### WORK TO BE COMPLETED
The response must contain every line from the records below that has "bytes".

### GIVEN RECORDS
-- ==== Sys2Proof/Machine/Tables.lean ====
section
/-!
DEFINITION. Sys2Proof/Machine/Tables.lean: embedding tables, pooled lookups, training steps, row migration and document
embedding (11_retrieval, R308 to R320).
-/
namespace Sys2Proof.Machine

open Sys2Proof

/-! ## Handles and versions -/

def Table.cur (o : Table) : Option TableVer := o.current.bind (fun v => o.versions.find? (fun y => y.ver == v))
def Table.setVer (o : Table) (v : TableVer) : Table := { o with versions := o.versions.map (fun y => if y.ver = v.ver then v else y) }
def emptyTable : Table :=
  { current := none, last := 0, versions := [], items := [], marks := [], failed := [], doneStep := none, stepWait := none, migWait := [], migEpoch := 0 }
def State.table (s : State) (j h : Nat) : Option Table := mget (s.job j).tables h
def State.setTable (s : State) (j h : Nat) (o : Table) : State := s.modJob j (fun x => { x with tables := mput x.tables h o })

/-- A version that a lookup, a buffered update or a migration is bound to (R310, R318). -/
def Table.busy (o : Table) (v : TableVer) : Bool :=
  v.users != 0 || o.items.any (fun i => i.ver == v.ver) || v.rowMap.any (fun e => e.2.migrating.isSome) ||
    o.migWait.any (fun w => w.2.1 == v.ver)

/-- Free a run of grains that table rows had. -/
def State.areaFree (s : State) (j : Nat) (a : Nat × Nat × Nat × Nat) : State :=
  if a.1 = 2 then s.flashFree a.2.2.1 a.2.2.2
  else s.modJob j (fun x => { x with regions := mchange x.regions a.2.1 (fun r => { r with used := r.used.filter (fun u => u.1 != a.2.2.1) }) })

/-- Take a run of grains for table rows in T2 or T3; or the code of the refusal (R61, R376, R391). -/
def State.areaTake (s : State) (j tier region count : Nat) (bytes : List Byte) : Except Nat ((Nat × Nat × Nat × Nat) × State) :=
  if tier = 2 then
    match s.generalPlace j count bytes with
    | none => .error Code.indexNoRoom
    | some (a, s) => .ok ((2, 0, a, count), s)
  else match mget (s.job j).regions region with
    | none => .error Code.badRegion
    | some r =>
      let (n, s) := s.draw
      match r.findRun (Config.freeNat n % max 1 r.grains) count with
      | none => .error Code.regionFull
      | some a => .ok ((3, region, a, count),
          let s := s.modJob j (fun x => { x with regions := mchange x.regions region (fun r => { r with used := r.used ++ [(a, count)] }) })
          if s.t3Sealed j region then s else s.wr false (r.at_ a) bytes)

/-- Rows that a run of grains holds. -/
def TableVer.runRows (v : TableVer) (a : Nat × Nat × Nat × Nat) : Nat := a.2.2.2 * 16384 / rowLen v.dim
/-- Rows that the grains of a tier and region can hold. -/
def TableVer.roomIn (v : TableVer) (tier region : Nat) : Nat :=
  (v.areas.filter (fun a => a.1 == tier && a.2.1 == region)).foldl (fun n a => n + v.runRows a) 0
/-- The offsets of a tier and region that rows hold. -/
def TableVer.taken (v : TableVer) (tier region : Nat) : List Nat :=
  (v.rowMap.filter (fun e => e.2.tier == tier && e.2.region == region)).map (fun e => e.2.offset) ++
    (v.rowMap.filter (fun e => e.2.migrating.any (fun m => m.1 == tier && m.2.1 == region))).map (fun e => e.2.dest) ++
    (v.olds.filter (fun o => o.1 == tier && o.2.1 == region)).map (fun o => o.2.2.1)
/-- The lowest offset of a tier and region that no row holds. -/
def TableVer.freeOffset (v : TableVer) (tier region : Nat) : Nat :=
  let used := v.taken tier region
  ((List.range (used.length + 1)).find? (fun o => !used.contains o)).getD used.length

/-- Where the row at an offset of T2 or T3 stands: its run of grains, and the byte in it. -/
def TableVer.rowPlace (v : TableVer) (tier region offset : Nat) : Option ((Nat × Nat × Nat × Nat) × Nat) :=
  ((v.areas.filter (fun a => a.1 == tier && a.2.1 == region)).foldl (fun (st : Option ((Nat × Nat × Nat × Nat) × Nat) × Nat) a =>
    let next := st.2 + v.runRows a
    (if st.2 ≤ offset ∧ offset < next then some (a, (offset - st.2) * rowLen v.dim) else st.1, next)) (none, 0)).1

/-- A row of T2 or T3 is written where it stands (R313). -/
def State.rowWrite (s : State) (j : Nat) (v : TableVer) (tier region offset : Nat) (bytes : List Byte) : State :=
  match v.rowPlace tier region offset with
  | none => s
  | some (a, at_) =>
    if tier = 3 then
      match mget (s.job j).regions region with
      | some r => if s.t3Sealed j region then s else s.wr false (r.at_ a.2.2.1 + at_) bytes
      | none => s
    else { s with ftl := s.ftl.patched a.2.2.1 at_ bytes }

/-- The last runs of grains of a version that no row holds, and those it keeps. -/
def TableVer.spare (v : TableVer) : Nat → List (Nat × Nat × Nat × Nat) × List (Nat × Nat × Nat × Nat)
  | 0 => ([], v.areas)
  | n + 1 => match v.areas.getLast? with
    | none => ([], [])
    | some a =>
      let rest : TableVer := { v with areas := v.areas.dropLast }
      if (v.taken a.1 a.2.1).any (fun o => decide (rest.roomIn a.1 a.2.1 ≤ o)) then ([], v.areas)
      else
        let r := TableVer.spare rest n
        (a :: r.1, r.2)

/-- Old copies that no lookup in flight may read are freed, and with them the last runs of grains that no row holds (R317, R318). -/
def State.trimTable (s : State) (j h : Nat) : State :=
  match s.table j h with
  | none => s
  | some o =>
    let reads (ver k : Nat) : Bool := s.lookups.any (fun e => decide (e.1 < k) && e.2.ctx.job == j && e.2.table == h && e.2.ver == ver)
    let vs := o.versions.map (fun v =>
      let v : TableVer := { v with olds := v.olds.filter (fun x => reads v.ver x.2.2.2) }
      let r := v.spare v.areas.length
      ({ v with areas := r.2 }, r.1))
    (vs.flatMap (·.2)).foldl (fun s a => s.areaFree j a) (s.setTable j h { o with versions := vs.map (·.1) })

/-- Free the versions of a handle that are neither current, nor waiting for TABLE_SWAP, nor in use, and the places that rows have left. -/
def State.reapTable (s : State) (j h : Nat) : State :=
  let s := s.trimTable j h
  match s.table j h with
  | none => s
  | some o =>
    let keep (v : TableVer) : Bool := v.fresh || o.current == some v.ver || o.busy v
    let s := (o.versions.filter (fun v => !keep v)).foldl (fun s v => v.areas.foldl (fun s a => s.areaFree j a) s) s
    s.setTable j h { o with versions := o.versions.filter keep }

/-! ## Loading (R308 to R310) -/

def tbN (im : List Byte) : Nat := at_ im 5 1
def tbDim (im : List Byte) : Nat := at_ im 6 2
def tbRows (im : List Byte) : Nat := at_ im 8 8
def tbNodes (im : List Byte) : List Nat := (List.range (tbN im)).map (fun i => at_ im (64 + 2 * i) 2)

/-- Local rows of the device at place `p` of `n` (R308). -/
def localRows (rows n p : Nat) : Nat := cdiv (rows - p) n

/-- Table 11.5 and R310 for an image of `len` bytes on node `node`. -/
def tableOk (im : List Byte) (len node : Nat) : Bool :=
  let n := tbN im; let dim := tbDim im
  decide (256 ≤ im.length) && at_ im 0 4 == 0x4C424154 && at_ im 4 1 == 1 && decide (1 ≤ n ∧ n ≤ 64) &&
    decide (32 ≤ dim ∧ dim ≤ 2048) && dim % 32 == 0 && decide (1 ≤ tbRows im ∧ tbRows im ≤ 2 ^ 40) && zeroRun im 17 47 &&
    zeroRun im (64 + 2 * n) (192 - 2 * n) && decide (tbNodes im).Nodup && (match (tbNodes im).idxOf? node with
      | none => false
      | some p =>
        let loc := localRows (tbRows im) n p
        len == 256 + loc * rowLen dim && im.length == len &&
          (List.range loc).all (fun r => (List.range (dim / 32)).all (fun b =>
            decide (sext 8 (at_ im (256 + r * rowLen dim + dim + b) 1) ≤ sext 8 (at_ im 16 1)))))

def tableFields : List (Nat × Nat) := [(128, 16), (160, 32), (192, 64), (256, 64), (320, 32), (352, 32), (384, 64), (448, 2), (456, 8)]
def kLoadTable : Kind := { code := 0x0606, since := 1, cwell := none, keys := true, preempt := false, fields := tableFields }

### SOLVED EXERCISE
def State.areaTake (s : State) (j tier region count : Nat) (bytes : List Byte) : Except Nat ((Nat × Nat × Nat × Nat) × State) :=
    match s.generalPlace j count bytes with
          if s.t3Sealed j region then s else s.wr false (r.at_ a) bytes)
def State.rowWrite (s : State) (j : Nat) (v : TableVer) (tier region offset : Nat) (bytes : List Byte) : State :=
      | some r => if s.t3Sealed j region then s else s.wr false (r.at_ a.2.2.1 + at_) bytes
    else { s with ftl := s.ftl.patched a.2.2.1 at_ bytes }
/-- Table 11.5 and R310 for an image of `len` bytes on node `node`. -/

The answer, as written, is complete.